But the state mining records do not indicate that Edgewater-Coaldale was closed in 1928, only that "no book" was kept for that year. There is no indication in the record what, if anything, is to be concluded from that. Even the testimony of those on whom appellees rely indicates that the plant was open that year; at any rate, even if the plant was closed in 1928, this would not explain why credit was not awarded for 1929. As for the "contradictory" testimony of Messrs. Bartley, Blanton, and Williams, there clearly does not seem to be here evidence substantial enough to override the other testimony of these and the additional witnesses relied on by appellant. Bartley stated, "I didn't work with him, but we worked the same mine (from) ... (b)ack in the twenties, up til 1933."33 The "refutation" is from the summary by the hearing officer: "In regard to Coaldale, Mr. Bartley stated that he went to work at Coaldale and worked there until it shut down March 29, 1929, but had no recollection of appellant working there," and "Mr. Bartley further stated that he never knew of appellant at Coaldale ...."34 At most, this might discount Bartley's statement that he and Maggard had worked "in the same mine ... up til 1933," but it is hard to see how Bartley's nonrecollection could reasonably be taken as proof that Maggard did not work at Coaldale, refuting the affirmative testimony of other witnesses.
Appellees state that "Blanton testified that he worked at Edgewater-Coaldale until it shut down in 1929, and that Maggard had not worked there ...."35 But the complete hearing transcript indicates that this is a gross oversimplication:
EXAMINER : OK. Did (Maggard) work there (at Edgewater-Coaldale) with you?
MR. BL.: No, not that I remember. See there were an awful lot of men working in the mines at that time. They were crowded. One ... (non-transcribable) ... would have as high as 60 coal loaders and you couldn't keep counting them, some would go to work before others did, you know. Be such a crowd, why you wouldn't pay any attention.
EXAMINER : OK. Did you work with (Maggard) any more after (1927)? Did you have any knowledge of where (Maggard) worked after that time?
MR. BL.: No ... I don't remember.
MR. FRANTZ : Now, you said after 1927 you never worked with (Maggard), but do you know whether he was working in the coal mines?
MR. BL.: I'd see him with his bank cloths on. Back then you know they had them (non-transcribable) ... I'd see him pass by where I lived in camp, you know. He'd pass by you know, whether he was working Henry Clay, or I mean Greenough, or Edgewater (mines), or what, I don't know that. We were on different shifts you know.
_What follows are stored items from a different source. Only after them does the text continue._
-- ==== Sys2Proof/Machine/Operands.lean ====
section
/-! DEFINITION. The operand forms: bit ranges of a backing word (40_bitfield.md R100, R101), registers, elements and
sub-fields of the record register file (42_record.md R129, R130), and its text fields (30_encoding.md R78). -/

namespace Sys2Proof.Machine

/-! ## Bit ranges -/

/-- `extract`: "the unsigned value of bits `[o, o+n)`", `(w >> o) mod 2^n` (40_bitfield.md R100). The contract is an
argument, so no value is defined outside it (93_implementation_defined.md U1). -/
def extract {W : Nat} (w : BitVec W) (o n : Nat) (_contract : InField W o n) : Nat := (w >>> o).toNat % 2 ^ n

/-- `M = ((2^n) - 1) << o` within W bits (40_bitfield.md R101). -/
def fieldMask (W o n : Nat) : BitVec W := BitVec.ofNat W (2 ^ n - 1) <<< o

/-- `pack`: RangeError if `v > 2^n - 1`, else `(w and not M) or (v << o)` (40_bitfield.md R101). -/
def pack {W : Nat} (w : BitVec W) (o n v : Nat) (_contract : InField W o n) : Except Exc (BitVec W) :=
  if v > 2 ^ n - 1 then .error .rangeError else .ok ((w &&& ~~~(fieldMask W o n)) ||| (BitVec.ofNat W v <<< o))

/-! ## Record registers -/

/-- `n` elements, element i given by `f i`. -/
def tabulate {α : Type} (n : Nat) (f : Nat → α) : Vector α n := ⟨((List.range n).map f).toArray, by simp⟩

/-- The element `i` of a record register, zero-extended (42_record.md R129); a scalar register has the one element 0.
The callers have checked `i` against the element count. -/
def RecFile.read (c : RecFile) (r : Reg) (i : Nat) : XWord :=
  match r with
  | .aMagic => c.a.magic.setWidth 64
  | .aOptions => c.a.options.setWidth 64
  | .aPosition => c.a.position.setWidth 64
  | .aOrigin => c.a.origin.setWidth 64
  | .aSystemId => c.a.systemId.setWidth 64
  | .aRecordId => c.a.recordId.setWidth 64
  | .aMac => (c.a.mac[i]?.getD 0).setWidth 64
  | .aPad => c.a.pad.setWidth 64
  | .aDetails => c.a.details.setWidth 64
  | .aName => (c.a.name[i]?.getD 0).setWidth 64
  | .aHeight => c.a.height.setWidth 64
  | .aWidth => c.a.width.setWidth 64
  | .aFaceStyle => c.a.faceStyle.setWidth 64
  | .aFaceDetail => c.a.faceDetail.setWidth 64
  | .aHairStyle => c.a.hairStyle.setWidth 64
  | .aHairDetail => c.a.hairDetail.setWidth 64
  | .aEye => c.a.eye.setWidth 64
  | .aEyebrow => c.a.eyebrow.setWidth 64
  | .aNose => c.a.nose.setWidth 64
  | .aMouth => c.a.mouth.setWidth 64
  | .aMustache => c.a.mustache.setWidth 64
  | .aBeard => c.a.beard.setWidth 64
  | .aGlasses => c.a.glasses.setWidth 64
  | .aMole => c.a.mole.setWidth 64
  | .aAuthorName => (c.a.authorName[i]?.getD 0).setWidth 64
  | .cUnknown => c.cUnknown.setWidth 64
  | .cChecksum => c.cChecksum.setWidth 64
  | .fMagic => c.f.magic.setWidth 64
  | .fMagicNumber => c.f.magicNumber.setWidth 64
  | .fPad08 => (c.f.pad08[i]?.getD 0).setWidth 64
  | .fOpaque => (c.f.opaqueBytes[i]?.getD 0).setWidth 64
  | .fComment => (c.f.comment[i]?.getD 0).setWidth 64
  | .fPad50 => (c.f.pad50[i]?.getD 0).setWidth 64
  | .fRegion => c.f.region.setWidth 64
  | .fCountry => c.f.country.setWidth 64
  | .fArea => c.f.area.setWidth 64
  | .fLanguage => c.f.language.setWidth 64
  | .fPlatform => c.f.platform.setWidth 64
  | .fPad5D => (c.f.pad5D[i]?.getD 0).setWidth 64
  | .fLocalSeed => c.f.localSeed.setWidth 64
  | .fHexId => (c.f.hexId[i]?.getD 0).setWidth 64
  | .fSerial => (c.f.serial[i]?.getD 0).setWidth 64
  | .fDisplayName => (c.f.displayName[i]?.getD 0).setWidth 64
  | .fPadB8 => (c.f.padB8[i]?.getD 0).setWidth 64
  | .fPad11B => (c.f.pad11B[i]?.getD 0).setWidth 64

/-- A write of the element `i` of a record register (42_record.md R130). The callers have checked that `v` fits the
element and `i` is below the element count. -/
def RecFile.write (c : RecFile) (r : Reg) (i : Nat) (v : XWord) : RecFile :=
  match r with
  | .aMagic => { c with a := { c.a with magic := v.setWidth 8 } }
  | .aOptions => { c with a := { c.a with options := v.setWidth 8 } }
  | .aPosition => { c with a := { c.a with position := v.setWidth 8 } }
  | .aOrigin => { c with a := { c.a with origin := v.setWidth 8 } }
  | .aSystemId => { c with a := { c.a with systemId := v.setWidth 64 } }
  | .aRecordId => { c with a := { c.a with recordId := v.setWidth 32 } }
  | .aMac => { c with a := { c.a with mac := c.a.mac.setIfInBounds i (v.setWidth 8) } }
  | .aPad => { c with a := { c.a with pad := v.setWidth 16 } }
  | .aDetails => { c with a := { c.a with details := v.setWidth 16 } }
  | .aName => { c with a := { c.a with name := c.a.name.setIfInBounds i (v.setWidth 16) } }
  | .aHeight => { c with a := { c.a with height := v.setWidth 8 } }
  | .aWidth => { c with a := { c.a with width := v.setWidth 8 } }
  | .aFaceStyle => { c with a := { c.a with faceStyle := v.setWidth 8 } }
  | .aFaceDetail => { c with a := { c.a with faceDetail := v.setWidth 8 } }
  | .aHairStyle => { c with a := { c.a with hairStyle := v.setWidth 8 } }
  | .aHairDetail => { c with a := { c.a with hairDetail := v.setWidth 8 } }
  | .aEye => { c with a := { c.a with eye := v.setWidth 32 } }
  | .aEyebrow => { c with a := { c.a with eyebrow := v.setWidth 32 } }
  | .aNose => { c with a := { c.a with nose := v.setWidth 16 } }
  | .aMouth => { c with a := { c.a with mouth := v.setWidth 16 } }
  | .aMustache => { c with a := { c.a with mustache := v.setWidth 16 } }
  | .aBeard => { c with a := { c.a with beard := v.setWidth 16 } }
  | .aGlasses => { c with a := { c.a with glasses := v.setWidth 16 } }
  | .aMole => { c with a := { c.a with mole := v.setWidth 16 } }
  | .aAuthorName => { c with a := { c.a with authorName := c.a.authorName.setIfInBounds i (v.setWidth 16) } }
  | .cUnknown => { c with cUnknown := v.setWidth 16 }
  | .cChecksum => { c with cChecksum := v.setWidth 16 }
  | .fMagic => { c with f := { c.f with magic := v.setWidth 32 } }
  | .fMagicNumber => { c with f := { c.f with magicNumber := v.setWidth 32 } }
  | .fPad08 => { c with f := { c.f with pad08 := c.f.pad08.setIfInBounds i (v.setWidth 8) } }
  | .fOpaque => { c with f := { c.f with opaqueBytes := c.f.opaqueBytes.setIfInBounds i (v.setWidth 8) } }
  | .fComment => { c with f := { c.f with comment := c.f.comment.setIfInBounds i (v.setWidth 16) } }
  | .fPad50 => { c with f := { c.f with pad50 := c.f.pad50.setIfInBounds i (v.setWidth 8) } }
  | .fRegion => { c with f := { c.f with region := v.setWidth 8 } }
  | .fCountry => { c with f := { c.f with country := v.setWidth 8 } }
  | .fArea => { c with f := { c.f with area := v.setWidth 8 } }
  | .fLanguage => { c with f := { c.f with language := v.setWidth 8 } }
  | .fPlatform => { c with f := { c.f with platform := v.setWidth 8 } }
  | .fPad5D => { c with f := { c.f with pad5D := c.f.pad5D.setIfInBounds i (v.setWidth 8) } }
  | .fLocalSeed => { c with f := { c.f with localSeed := v.setWidth 64 } }
  | .fHexId => { c with f := { c.f with hexId := c.f.hexId.setIfInBounds i (v.setWidth 16) } }
  | .fSerial => { c with f := { c.f with serial := c.f.serial.setIfInBounds i (v.setWidth 16) } }
  | .fDisplayName => { c with f := { c.f with displayName := c.f.displayName.setIfInBounds i (v.setWidth 16) } }
  | .fPadB8 => { c with f := { c.f with padB8 := c.f.padB8.setIfInBounds i (v.setWidth 8) } }
  | .fPad11B => { c with f := { c.f with pad11B := c.f.pad11B.setIfInBounds i (v.setWidth 8) } }

/-- The backing word of the group a sub-field belongs to (10_state.md R34). -/
def RecFile.groupWord (c : RecFile) (f : SubField) : BitVec f.row.group.elemBits :=
  (c.read f.row.group 0).setWidth f.row.group.elemBits

/-- What FLD.GET reads (42_record.md R129): a register, an array element, or `extract` on the group's backing word. -/
def RecFile.getField (c : RecFile) (f : FieldId) (idx : Nat) : XWord :=
  match f with
  | .reg r => c.read r idx
  | .sub f => BitVec.ofNat 64 (extract (c.groupWord f) f.row.o f.row.n f.inField)

/-- What FLD.SET writes (42_record.md R130): a register or an array element, RangeError if the value does not fit its
width; or the group's backing word by `pack`, which raises RangeError itself. -/
def RecFile.setField (c : RecFile) (f : FieldId) (idx : Nat) (v : XWord) : Except Exc RecFile :=
  match f with
  | .reg r => if v.toNat ≥ 2 ^ r.elemBits then .error .rangeError else .ok (c.write r idx v)
  | .sub f =>
    match pack (c.groupWord f) f.row.o f.row.n v.toNat f.inField with
    | .error e => .error e
    | .ok w => .ok (c.write f.row.group 0 (w.setWidth 64))

/-! ## Text fields -/

/-- The code units of a text field, in order (43_text.md R140). -/
def RecFile.units (c : RecFile) (t : TextField) : List CodeUnit :=
  match t with
  | .aName => c.a.name.toList
  | .aAuthorName => c.a.authorName.toList
  | .fComment => c.f.comment.toList
  | .fHexId => c.f.hexId.toList
  | .fSerial => c.f.serial.toList
  | .fDisplayName => c.f.displayName.toList

/-- All code units of a text field rewritten, unit i as `u i` (43_text.md R143). -/
def RecFile.setUnits (c : RecFile) (t : TextField) (u : Nat → CodeUnit) : RecFile :=
  match t with
  | .aName => { c with a := { c.a with name := tabulate _ u } }
  | .aAuthorName => { c with a := { c.a with authorName := tabulate _ u } }
  | .fComment => { c with f := { c.f with comment := tabulate _ u } }
  | .fHexId => { c with f := { c.f with hexId := tabulate _ u } }
  | .fSerial => { c with f := { c.f with serial := tabulate _ u } }
  | .fDisplayName => { c with f := { c.f with displayName := tabulate _ u } }

end Sys2Proof.Machine
end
MR. FRANTZ : But he was working ...
MR. BL.: He was a working in some mines because he'd come by with his, a whole gang of miners, you know, would come by. And, have their dinner buckets and his work clothes on, his face was black....
MR. FRANTZ : And you would see him regularly...
MR. BL.: I'd see him regularly, but I don't remember where, which one of these places he was working. You know back then, a good worker, if he could, something happened to him here, he didn't like it here, why he'd quit and start to work another place, upon a day, you know. You didn't have to have no doctor's examination ... just go up, put your name on a card and go on to work.
MR. FRANTZ : And, did you ever know (Maggard) to do any other kind of work or was he always a miner?
MR. BL.: He was always a miner, as far as I know, cause after so many years, he separated, and he raised a family and he got away from there. And I used to get in contact with him now and then.36
Taking this testimony as a whole, it would be difficult to conclude anything except that Blanton definitely recalled Maggard working during these years, but that he was not sure where. Appellees conceded at oral argument that the particular mine in which Maggard was working is irrelevant for the purposes of determining pension eligibility. Thus, Blanton's testimony is no help in justifying the trustees' denial. To the contrary, it seems strong support that credit for the years 1928 and 1929 should have been granted.
Finally, with respect to Williams, appellees again cite the hearing officer's summary:
Mr. Williams had signed a statement from 1928 to 1929 at Edgewater Coal Company, but there was not a file in Central Office.
A telephone call to Mr. Williams revealed that he had worked at Big Ranch (mine) from approximately 1925 until 1933 when he left for Weeksbury, Kentucky. He stated that he had worked at Big Ranch, Coaldale and Henry Clay during his tenure at Edgewater Coal Company but he only recollected appellant as being at Big Branch as a coal dumper and weighman.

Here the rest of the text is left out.